The epic of one of the main masters of historical prose in Soviet literature consists of two volumes. In them, the author clearly recreates the biography and struggle of Stepan Razin, who raised a peasant uprising in the second half of the 17th century. This event left a bright mark in the history of Russia, becoming one of the largest uprisings against the current government. In popular memory, Razin remained a courageous hero and leader of the oppressed, who met his death with his head held high, convinced of his rightness, that truth would triumph. At least, it is precisely this image in his novel that Zlobin draws. Of particular importance is the interaction between the leader and the masses, the complete dependence of the leader on the people, in which his significance and importance do not decrease at all.
In 1952, Zlobin decided to explain to the readers the purpose of his work, for which he published the article "Happiness to create for the people" in the journal "Change". In it, he emphasizes that he strove to create a different image of Razin: not a robber, like bourgeois writers, but a people's leader who absorbed strength and wisdom, believes in his people and loves his homeland.
In order for Razinās image to fit into this concept, he has to rethink some facts of his biography, and some to completely reject, he is quite free to use documents, allowing freedom of fiction.
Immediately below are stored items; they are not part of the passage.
-- ==== Sys2Proof/Machine/Assembler.lean ====
section
/-! DEFINITION. Source text (R308), pseudo-commands (R309) and program notation (R310): from what a programmer writes to
the inputs the machine takes. The fine print of the text is log 14. -/

namespace Sys2Proof.Machine

/-- The mnemonic as R305 spells it. -/
def mnemonicText : Mnemonic → String
  | .reset => "RESET"
  | .selfCheck => "SELF_CHECK"
  | .irqSuspend => "IRQ_SUSPEND"
  | .irqResume => "IRQ_RESUME"
  | .update => "UPDATE"
  | .readStatus => "READ_STATUS"
  | .readUpdown => "READ_UPDOWN"
  | .pullEvent => "PULL_EVENT"
  | .readLevel => "READ_LEVEL"
  | .pushPulsed => "PUSH_PULSED"
  | .pushPriority => "PUSH_PRIORITY"
  | .pushTimed => "PUSH_TIMED"
  | .setContinuous => "SET_CONTINUOUS"
  | .solDisable => "SOL_DISABLE"
  | .solEnable => "SOL_ENABLE"
  | .readContMask => "READ_CONT_MASK"
  | .setLamp => "SET_LAMP"
  | .readLampState => "READ_LAMP_STATE"
  | .readLampDim => "READ_LAMP_DIM"
  | .readLampFlash => "READ_LAMP_FLASH"
  | .lampsOffAll => "LAMPS_OFF_ALL"
  | .flashAll => "FLASH_ALL"
  | .setDimDivisors => "SET_DIM_DIVISORS"
  | .setDigits => "SET_DIGITS"
  | .setBlankMask => "SET_BLANK_MASK"
  | .setCredits => "SET_CREDITS"
  | .setBip => "SET_BIP"
  | .pushSound => "PUSH_SOUND"
  | .pushTimedSound => "PUSH_TIMED_SOUND"
  | .setSoundRange => "SET_SOUND_RANGE"

/-- One operand put under its name in the frame (R301). -/
def putOperand (o : Operands) : OperandName → Nat → Operands
  | .a, n => { o with a := BitVec.ofNat 8 n }
  | .b, n => { o with b := BitVec.ofNat 8 n }
  | .c, n => { o with c := BitVec.ofNat 8 n }
  | .m, n => { o with m := BitVec.ofNat 16 n }
  | .t, n => { o with t := BitVec.ofNat 32 n }

/-- The command of a source command; none where an operand is missing, left over or does not fit (R308). -/
def SourceLine.instr (l : SourceLine) : Option Instr :=
  if l.wellFormed then
    some (l.mnemonic.build ((l.mnemonic.operands.zip l.operands).foldl (fun o x => putOperand o x.1.1 x.2) {}))
  else none

/-- The value of a digit character in base 16, letters of either case. -/
def digitValue (ch : Char) : Option Nat :=
  if '0'.toNat ≤ ch.toNat && ch.toNat ≤ '9'.toNat then some (ch.toNat - '0'.toNat)
  else if 'a'.toNat ≤ ch.toNat && ch.toNat ≤ 'f'.toNat then some (ch.toNat - 'a'.toNat + 10)
  else if 'A'.toNat ≤ ch.toNat && ch.toNat ≤ 'F'.toNat then some (ch.toNat - 'A'.toNat + 10)
  else none

/-- The value of the digits that follow a value already read, in a base. -/
def digitsFrom (base : Nat) : List Char → Nat → Option Nat
  | [], n => some n
  | ch :: rest, n =>
    match digitValue ch with
    | none => none
    | some d => if d < base then digitsFrom base rest (n * base + d) else none

/-- A number: decimal, or hexadecimal after `0x` (R308). -/
def parseNumber : List Char → Option Nat
  | [] => none
  | ['0', 'x'] => none
  | '0' :: 'x' :: digits => digitsFrom 16 digits 0
  | digits => digitsFrom 10 digits 0

/-- Text without the blanks at its ends. -/
def trimBlanks (text : List Char) : List Char :=
  ((text.dropWhile (· == ' ')).reverse.dropWhile (· == ' ')).reverse

/-- The parts of a text between its commas. -/
def splitCommas : List Char → List (List Char)
  | [] => [[]]
  | ch :: rest =>
    match splitCommas rest with
    | [] => [[ch]]
    | part :: parts => if ch == ',' then [] :: part :: parts else (ch :: part) :: parts

/-- Why a line of source text is an error. -/
inductive AsmError where
  | unknownMnemonic
  | badNumber
  | badOperands
deriving DecidableEq, Repr

/-- The numbers of an operand text; none where one of them is no number. -/
def parseOperands (text : List Char) : Option (List Nat) :=
  if trimBlanks text = [] then some []
  else (splitCommas text).mapM fun part => parseNumber (trimBlanks part)

/-- The pseudo-commands as source text (R309): the name, the row it expands to, and that row's operands from its own. -/
def pseudoRows : List (String × Mnemonic × (List Nat → List Nat)) :=
  [("SOL_PULSE", .pushPulsed, fun ops => ops ++ [0]),
   ("SOL_PULSE_OVR", .pushPulsed, fun ops => ops ++ [1]),
   ("SOL_TIMED", .pushTimed, fun ops => ops ++ [0]),
   ("CONT_ON", .setContinuous, fun ops => ops ++ [1]),
   ("CONT_OFF", .setContinuous, fun ops => ops ++ [0]),
   ("LAMP_ON", .setLamp, fun ops => ops ++ [1, 0, 0]),
   ("LAMP_OFF", .setLamp, fun ops => ops ++ [0, 0, 0]),
   ("LAMP_DIM", .setLamp, fun ops => ops.take 1 ++ [1] ++ ops.drop 1 ++ [0]),
   ("LAMP_FLASH", .setLamp, fun ops => ops.take 1 ++ [1, 0] ++ ops.drop 1),
   ("BLANK_DISPLAY", .setBlankMask, fun ops => ops ++ [0]),
   ("SOUND", .pushSound, fun ops => ops)]

/-- The row a source mnemonic names, its own or the one its pseudo-command expands to, with what becomes of the
operands. -/
def findMnemonic (name : List Char) : Option (Mnemonic × (List Nat → List Nat)) :=
  match Mnemonic.all.find? fun k => (mnemonicText k).toList == name with
  | some k => some (k, fun ops => ops)
  | none => (pseudoRows.find? fun r => r.1.toList == name).map Prod.snd

/-- A line of source text (R308, R309): a command, or nothing for a line that is blank before its comment. -/
def assembleLine (line : List Char) : Except AsmError (Option Instr) :=
  let text := trimBlanks (line.takeWhile (· != ';'))
  if text = [] then .ok none
  else
    let name := text.takeWhile (· != ' ')
    match findMnemonic name with
    | none => .error .unknownMnemonic
    | some (k, expand) =>
      match parseOperands (text.drop name.length) with
      | none => .error .badNumber
      | some ops =>
        match SourceLine.instr { mnemonic := k, operands := expand ops } with
        | none => .error .badOperands
        | some i => .ok (some i)

/-- The expansion of a pseudo-command (R309). -/
def expandPseudo : Pseudo → Instr
  | .solPulse id ticks => .pushPulsed id ticks 0#8
  | .solPulseOvr id ticks => .pushPulsed id ticks 1#8
  | .solTimed id ticks t => .pushTimed id ticks t 0#8
  | .contOn id => .setContinuous id 1#8
  | .contOff id => .setContinuous id 0#8
  | .lampOn id => .setLamp id 1#8 0#8 0#16
  | .lampOff id => .setLamp id 0#8 0#8 0#16
  | .lampDim id lvl => .setLamp id 1#8 lvl 0#16
  | .lampFlash id ms => .setLamp id 1#8 0#8 ms
  | .blankDisplay d => .setBlankMask d 0#8
  | .sound v => .pushSound v

/-- `CRITICAL` around some items: IRQ_SUSPEND, the items, IRQ_RESUME (R309). -/
def critical (body : List Item) : List Item := .cmd .irqSuspend :: body ++ [.cmd .irqResume]

/-- The inputs of one item: a command's frame, k timer events for `FIRE ×k`, or the dispatcher's turn (R309, R310). -/
def itemInputs : Item → List Input
  | .cmd i => [.command (encode i)]
  | .pseudo p => [.command (encode (expandPseudo p))]
  | .fire k => List.replicate k .timer
  | .pendingStep => [.pending]

/-- The inputs of a program, in its order. -/
def programInputs (p : List Item) : List Input := p.flatMap itemInputs

end Sys2Proof.Machine
end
In 1962, Stepan Zlobinās autobiographical novel Missing People appeared in print. This work becomes important for the rehabilitation of all Soviet prisoners of war. The novel is dedicated to the struggle of Soviet soldiers who were captured by the Nazis. The author visually recreates the details of his biography, drawing the face of courageous Soviet patriots in Nazi concentration camps. His characters steadfastly endure conditions in captivity, find strength for resistance, the organization of the anti-fascist underground. Regularly organize shoots, the destruction of traitors, prepare for armed rebellion. The novel was first published in the publishing house "Soviet Writer".
The novel "Morning of the Century" by Zlobin, dedicated to events on the eve of the 1905 revolution, remained incomplete. The hero of the article died in the fall of 1965 at the age of 61. His health was undermined by his captivity. He was buried in the Novodevichy cemetery.
Personal life
In total there were two families with Stepan Pavlovich Zlobin. His first wife was Ganna Samoilovna Spevak. In 1930, their son Nal was born, who became a culturologist and philosopher, was considered a major specialist in the field of social philosophy. He is a graduate of the Faculty of Philosophy of Moscow State University, who then worked as a teacher, journalist, editor of the Nauka publishing house. In 1984 he defended his doctoral dissertation on culture and social progress. His wife is Irina Zhigunova. Stepan Zlobinās son died in 1998 after a long illness at the age of 67.
The second wife of the hero of the article is Victoria Zlobina. Little is known about her biography.